I feel I have to say it again, but after so many condolences the platitude sticks in my mouth. So many losses—I can’t even begin to imagine what his life has been like. Or any of their lives, come to that.
There is a black-and-white photograph on the wall, in a silver frame. It shows a young dark-haired woman, dressed in the fashion of the early sixties. A solemn, middle-European face, wide cheekbones. She is sitting in front of a photographer’s backdrop—a satin curtain—and two children are pressed up against her. The woman is Tene’s wife, Marta, and the children are Ivo and Christina. The survivors—at that point, anyway. Ivo is smaller than his sister—of course, he’s the younger—and desperately thin, but with a sweet, happy smile. He must be about six—the same age Christo is now. Christina has her arm around him: a fierce older sister, glaring at the camera with her chin tilted up. They are very alike.
Presumably they knew then that Ivo was suffering. They didn’t know how long he would have.

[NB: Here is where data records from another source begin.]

-- ==== Sys2Proof/Laws/KeepsPanels.lean ====
section
/-!
SUPPORT. What every command keeps, for the operations and commands of Machine/Panels.lean.
-/

set_option linter.all false

namespace Sys2Proof.Machine

open Sys2Proof

theorem State.updPnl_keeps {s0 s : State} (h : s0.Keeps s) (f : PnlSt → PnlSt) :
    s0.Keeps (State.updPnl s f) := by
  unfold State.updPnl
  repeat' first
    | (intro _)
    | with_reducible assumption
    | split
    | (with_reducible apply State.mk_keeps; (rotate_left); all_goals first | with_reducible rfl | exact upd_length _ _ _ | exact List.length_map _ | skip)
    | with_reducible exact fun _ h => h
    | split

theorem State.updPn_keeps {s0 s : State} (h : s0.Keeps s) (p : Nat) (f : Panel → Panel) :
    s0.Keeps (State.updPn s p f) := by
  unfold State.updPn
  repeat' first
    | (intro _)
    | with_reducible assumption
    | (with_reducible first | apply State.updPnl_keeps)
    | with_reducible exact fun _ h => h
    | split

theorem State.loadTable_keeps {s0 s : State} (h : s0.Keeps s) (p : Nat) (b : List Byte) :
    s0.Keeps (State.loadTable s p b) := by
  unfold State.loadTable
  repeat' first
    | (intro _)
    | with_reducible assumption
    | (extract_lets +onlyGivenNames x; first | (refine (fun hx => ?_ : State.Keeps s0 x → _) ?_; (on_goal 1 => clear_value x); (on_goal 2 => subst x)) | clear_value x)
    | (with_reducible first | apply State.setFlag_keeps | apply State.updPn_keeps | apply State.iff_keeps | apply State.setFld_keeps | apply State.event_keeps)
    | with_reducible exact fun _ h => h
    | split
    | (fail_if_no_progress beta_reduce)

theorem State.loadRoast_keeps {s0 s : State} (h : s0.Keeps s) (p : Nat) (b : List Byte) :
    s0.Keeps (State.loadRoast s p b) := by
  unfold State.loadRoast
  repeat' first
    | (intro _)
    | with_reducible assumption
    | (extract_lets +onlyGivenNames x; first | (refine (fun hx => ?_ : State.Keeps s0 x → _) ?_; (on_goal 1 => clear_value x); (on_goal 2 => subst x)) | (refine (fun hx => ?_ : State.Keeps s0 x.1 → _) ?_; (on_goal 1 => clear_value x); (on_goal 2 => subst x)) | (refine (fun hx => ?_ : State.Keeps s0 x.2 → _) ?_; (on_goal 1 => clear_value x); (on_goal 2 => subst x)) | clear_value x)
    | (with_reducible first | apply State.draw_keeps | apply State.setFld_keeps | apply State.loadTable_keeps)
    | with_reducible exact fun _ h => h
    | split
    | (fail_if_no_progress beta_reduce)

theorem State.takeTemp_keeps {s0 s : State} (h : s0.Keeps s) (p : Nat) (t : Option Int) :
    s0.Keeps (State.takeTemp s p t) := by
  unfold State.takeTemp
  repeat' first
    | (intro _)
    | with_reducible assumption
    | (extract_lets +onlyGivenNames x; first | (refine (fun hx => ?_ : State.Keeps s0 x → _) ?_; (on_goal 1 => clear_value x); (on_goal 2 => subst x)) | clear_value x)
    | (with_reducible first | apply State.setFlag_keeps | apply State.updPn_keeps | apply State.iff_keeps | apply State.setFld_keeps | apply State.updPnl_keeps | apply State.event_keeps)
    | with_reducible exact fun _ h => h
    | split

theorem State.pnBal_keeps {s0 s : State} (h : s0.Keeps s) (p : Nat) :
    s0.Keeps (State.pnBal s p) := by
  unfold State.pnBal
  repeat' first
    | (intro _)
    | with_reducible assumption
    | (extract_lets +onlyGivenNames x; first | clear_value x)
    | (with_reducible first | apply State.setSat_keeps | apply foldl_keeps)
    | with_reducible exact fun _ h => h
    | split

theorem State.pnShow_keeps {s0 s : State} (h : s0.Keeps s) (p : Nat) :
    s0.Keeps (State.pnShow s p) := by
  unfold State.pnShow
  repeat' first
    | (intro _)
    | with_reducible assumption
    | (extract_lets +onlyGivenNames x; first | clear_value x)
    | (with_reducible first | apply State.setFld_keeps)
    | with_reducible exact fun _ h => h
    | split

theorem execPanelRailStep_keeps (s : State) (panel : Fin 2) (ok : Bool) :
    State.KeepsOut s (execPanelRailStep panel ok s) := by
  unfold execPanelRailStep
  first | apply State.live_keeps | apply State.liveOn_keeps | apply keepsOut_next
  repeat' first
    | (intro _)
    | with_reducible assumption
    | (extract_lets +onlyGivenNames x; first | (refine (fun hx => ?_ : State.Keeps s x → _) ?_; (on_goal 1 => clear_value x); (on_goal 2 => subst x)) | clear_value x)
    | with_reducible exact State.Keeps.refl _
    | (with_reducible first | apply State.setFld_keeps | apply State.updPn_keeps | apply State.startTimer_keeps | apply State.event_keeps | apply State.inc_keeps | apply State.pnShow_keeps)
    | with_reducible exact fun _ h => h
    | split
    | (fail_if_no_progress beta_reduce)

theorem State.pnPower_keeps {s0 s : State} (h : s0.Keeps s) (p : Nat) :
    s0.Keeps (State.pnPower s p) := by
  unfold State.pnPower
  repeat' first
    | (intro _)
    | with_reducible assumption
    | (with_reducible first | apply State.iff_keeps | apply State.updPn_keeps)
    | with_reducible exact fun _ h => h
    | split

theorem State.railsDown_keeps {s0 s : State} (h : s0.Keeps s) :
    s0.Keeps (State.railsDown s) := by
  unfold State.railsDown
  repeat' first
    | (intro _)
    | with_reducible assumption
    | (with_reducible first | apply State.each_keeps | apply State.iff_keeps | apply State.updPn_keeps)
    | with_reducible exact fun _ h => h
    | split

theorem execPanelRailRetry_keeps (s : State) (panel : Fin 2) :
    State.KeepsOut s (execPanelRailRetry panel s) := by
  unfold execPanelRailRetry
  first | apply State.live_keeps | apply keepsOut_next
  repeat' first
    | (intro _)
    | with_reducible assumption
    | with_reducible exact State.Keeps.refl _
    | (with_reducible first | apply State.setFld_keeps | apply State.pnPower_keeps | apply State.stopTimer_keeps)
    | with_reducible exact fun _ h => h
    | split

theorem execPanelRailFault_keeps (s : State) (panel : Fin 2) (rails : BitVec 5) :
    State.KeepsOut s (execPanelRailFault panel rails s) := by
  unfold execPanelRailFault
  first | apply State.live_keeps | apply State.liveOn_keeps | apply keepsOut_next
  repeat' first
    | (intro _)
    | with_reducible assumption
    | (extract_lets +onlyGivenNames x; first | (refine (fun hx => ?_ : State.Keeps s x → _) ?_; (on_goal 1 => clear_value x); (on_goal 2 => subst x)) | clear_value x)
    | with_reducible exact State.Keeps.refl _
    | (with_reducible first | apply State.updPn_keeps | apply State.inc_keeps | apply State.setFld_keeps | apply State.pnBal_keeps | apply State.startTimer_keeps | apply State.event_keeps)
    | with_reducible exact fun _ h => h
    | split
    | (fail_if_no_progress beta_reduce)

theorem State.panelsStop_keeps {s0 s : State} (h : s0.Keeps s) :
    s0.Keeps (State.panelsStop s) := by
  unfold State.panelsStop
  repeat' first
    | (intro _)
    | with_reducible assumption
    | (extract_lets +onlyGivenNames x; first | (refine (fun hx => ?_ : State.Keeps s0 x → _) ?_; (on_goal 1 => clear_value x); (on_goal 2 => subst x)) | clear_value x)
    | (with_reducible first | apply State.each_keeps | apply State.iff_keeps | apply State.event_keeps | apply State.setSat_keeps | apply State.updPn_keeps | apply State.setFld_keeps | apply State.updPnl_keeps | apply State.pnBal_keeps | apply State.stopTimer_keeps | apply foldl_keeps)
    | with_reducible exact fun _ h => h
    | split
    | (fail_if_no_progress beta_reduce)

theorem State.pnQueue_keeps {s0 s : State} (h : s0.Keeps s) (p : Nat) (u : PnlUpd) :
    s0.Keeps (State.pnQueue s p u) := by
  unfold State.pnQueue
  repeat' first
    | (intro _)
    | with_reducible assumption
    | (extract_lets +onlyGivenNames x; first | (refine (fun hx => ?_ : State.Keeps s0 x → _) ?_; (on_goal 1 => clear_value x); (on_goal 2 => subst x)) | clear_value x)
    | (with_reducible first | apply State.event_keeps | apply State.inc_keeps | apply State.updPnl_keeps | apply State.updPn_keeps | apply State.pnPower_keeps | apply State.setFld_keeps)
    | with_reducible exact fun _ h => h
    | split
    | (fail_if_no_progress beta_reduce)

theorem State.pnBegin_keeps {s0 s : State} (h : s0.Keeps s) (p : Nat) (t0 : Int) (u : PnlUpd) :
    s0.Keeps (State.pnBegin s p t0 u) := by
  unfold State.pnBegin
  repeat' first
    | (intro _)
    | with_reducible assumption
    | (extract_lets +onlyGivenNames x; first | (refine (fun hx => ?_ : State.Keeps s0 x → _) ?_; (on_goal 1 => clear_value x); (on_goal 2 => subst x)) | clear_value x)
    | (with_reducible first | apply State.updPn_keeps | apply foldl_keeps)
    | with_reducible exact fun _ h => h
    | split
    | (fail_if_no_progress beta_reduce)

theorem execPanelFrame_keeps (s : State) (panel : Fin 2) (temp : Option Int) (droop : BitVec 5) :
    State.KeepsOut s (execPanelFrame panel temp droop s) := by
  unfold execPanelFrame
  first | apply State.live_keeps | apply State.liveOn_keeps | apply keepsOut_next
  repeat' first
    | (intro _)
    | with_reducible assumption
    | (extract_lets +onlyGivenNames x; first | (refine (fun hx => ?_ : State.Keeps s x → _) ?_; (on_goal 1 => clear_value x); (on_goal 2 => subst x)) | clear_value x)
    | with_reducible exact State.Keeps.refl _
    | (with_reducible first | apply State.iff_keeps | apply State.takeTemp_keeps | apply State.inc_keeps | apply State.setFld_keeps | apply State.event_keeps | apply State.updPn_keeps | apply State.each_keeps | apply State.pnQueue_keeps | apply State.pnBegin_keeps | apply State.pnBal_keeps | apply State.pnShow_keeps)
    | with_reducible exact fun _ h => h
    | split
    | (fail_if_no_progress beta_reduce)

theorem State.panelSf_keeps {s0 s : State} (h : s0.Keeps s) (present : Bool) :
    s0.Keeps (State.panelSf s present) := by
  unfold State.panelSf
  repeat' first
    | (intro _)
    | with_reducible assumption
    | (extract_lets +onlyGivenNames x; first | (refine (fun hx => ?_ : State.Keeps s0 x → _) ?_; (on_goal 1 => clear_value x); (on_goal 2 => subst x)) | clear_value x)
    | (with_reducible first | apply State.updPnl_keeps | apply State.setFlag_keeps | apply State.iff_keeps | apply State.event_keeps | apply State.each_keeps | apply State.pnQueue_keeps | apply State.pnPower_keeps)
    | with_reducible exact fun _ h => h
    | split
    | (fail_if_no_progress beta_reduce)

end Sys2Proof.Machine
end

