theorem State.metSnap_keeps {s0 s : State} (h : s0.Keeps s) :
    s0.Keeps (State.metSnap s) := by
  unfold State.metSnap
  repeat' first
    | (intro _)
    | with_reducible assumption
    | (with_reducible first | apply State.updMet_keeps)
    | with_reducible exact fun _ h => h
    | split

theorem execMetSnap_keeps (s : State) :
    State.KeepsOut s (execMetSnap s) := by
  unfold execMetSnap
  first | apply State.live_keeps | apply keepsOut_next
  repeat' first
    | (intro _)
    | with_reducible assumption
    | with_reducible exact State.Keeps.refl _
    | (with_reducible first | apply State.metSnap_keeps)
    | with_reducible exact fun _ h => h
    | split

theorem State.metSnapRel_keeps {s0 s : State} (h : s0.Keeps s) :
    s0.Keeps (State.metSnapRel s) := by
  unfold State.metSnapRel
  repeat' first
    | (intro _)
    | with_reducible assumption
    | (with_reducible first | apply State.updMet_keeps | apply State.setFlag_keeps)
    | with_reducible exact fun _ h => h
    | split

theorem execMetSnapRelease_keeps (s : State) :
    State.KeepsOut s (execMetSnapRelease s) := by
  unfold execMetSnapRelease
  first | apply State.live_keeps | apply keepsOut_next
  repeat' first
    | (intro _)
    | with_reducible assumption
    | with_reducible exact State.Keeps.refl _
    | (with_reducible first | apply State.metSnapRel_keeps)
    | with_reducible exact fun _ h => h
    | split

theorem State.fhRefresh_keeps {s0 s : State} (h : s0.Keeps s) (f : Nat) :
    s0.Keeps (State.fhRefresh s f) := by
  unfold State.fhRefresh
  repeat' first
    | (intro _)
    | with_reducible assumption
    | (extract_lets +onlyGivenNames x; first | (refine (fun hx => ?_ : State.Keeps s0 x → _) ?_; (on_goal 1 => clear_value x); (on_goal 2 => subst x)) | clear_value x)
    | (with_reducible first | apply State.setSat_keeps)
    | with_reducible exact fun _ h => h
    | split
    | (fail_if_no_progress beta_reduce)

theorem State.windowResult_keeps {s0 s : State} (h : s0.Keeps s) (f : Nat) (w : HarmWin) :
    s0.Keeps (State.windowResult s f w) := by
  unfold State.windowResult
  repeat' first
    | (intro _)
    | with_reducible assumption
    | (extract_lets +onlyGivenNames x; first | (refine (fun hx => ?_ : State.Keeps s0 x → _) ?_; (on_goal 1 => clear_value x); (on_goal 2 => subst x)) | clear_value x)
    | (with_reducible first | apply State.updMf_keeps | apply State.setSat_keeps | apply State.fhRefresh_keeps | apply State.setFlag_keeps | apply State.iff_keeps | apply State.event_keeps | apply State.inc_keeps | apply foldl_keeps)
    | with_reducible exact fun _ h => h
    | split
    | (fail_if_no_progress beta_reduce)

theorem State.residualCheck_keeps {s0 s : State} (h : s0.Keeps s) (f : Nat) (w : HarmWin) :
    s0.Keeps (State.residualCheck s f w) := by
  unfold State.residualCheck
  repeat' first
    | (intro _)
    | with_reducible assumption
    | (extract_lets +onlyGivenNames x; first | (refine (fun hx => ?_ : State.Keeps s0 x → _) ?_; (on_goal 1 => clear_value x); (on_goal 2 => subst x)) | clear_value x)
    | (with_reducible first | apply State.iff_keeps | apply State.setFlag_keeps | apply State.inc_keeps | apply State.event_keeps)
    | with_reducible exact fun _ h => h
    | split
    | (fail_if_no_progress beta_reduce)

theorem execHarmonicWindowEnd_keeps (s : State) (feed : Fin 2) :
    State.KeepsOut s (execHarmonicWindowEnd feed s) := by
  unfold execHarmonicWindowEnd
  first | apply State.live_keeps | apply State.liveOn_keeps | apply keepsOut_next
  repeat' first
    | (intro _)
    | with_reducible assumption
    | (extract_lets +onlyGivenNames x; first | (refine (fun hx => ?_ : State.Keeps s x → _) ?_; (on_goal 1 => clear_value x); (on_goal 2 => subst x)) | clear_value x)
    | with_reducible exact State.Keeps.refl _
    | (with_reducible first | apply State.updMf_keeps | apply State.residualCheck_keeps | apply State.windowResult_keeps)
    | with_reducible exact fun _ h => h
    | split
    | (fail_if_no_progress beta_reduce)

theorem State.precDiscard_keeps {s0 s : State} (h : s0.Keeps s) (e : Nat) (k : Nat) :
    s0.Keeps (State.precDiscard s e k) := by
  unfold State.precDiscard
  repeat' first
    | (intro _)
    | with_reducible assumption
    | (extract_lets +onlyGivenNames x; first | (refine (fun hx => ?_ : State.Keeps s0 x → _) ?_; (on_goal 1 => clear_value x); (on_goal 2 => subst x)) | clear_value x)
    | (with_reducible first | apply State.updMet_keeps | apply State.updMo_keeps | apply State.iff_keeps | apply State.inc_keeps | apply State.updMf_keeps | apply State.event_keeps)
    | with_reducible exact fun _ h => h
    | split

end Sys2Proof.Machine
end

It’s dawn by the time I get home. The message light on my answerphone is blinking, and although I’m too tired to care, I automatically hit the button. I don’t recognize the man’s voice.
“Ray? Mr. Lovell? I’m sorry to ring you at home, but since it’s the weekend . . . I wanted to tell you that . . . Sorry, it’s Rob here. Rob Anderson from Alder View. I think you should come up here again. All the work’s been stopped. They’ve found something on the site. They’ve found human remains.”
32.
St. Luke’s Hospital
For some reason, my right hand stays numb and inert even after the rest of me comes back to life. Naturally, I’m right-handed. I can pick up the right hand with the left, squeeze it, bend the fingers, pinch the skin, but I feel nothing. It’s like handling a glove full of sand.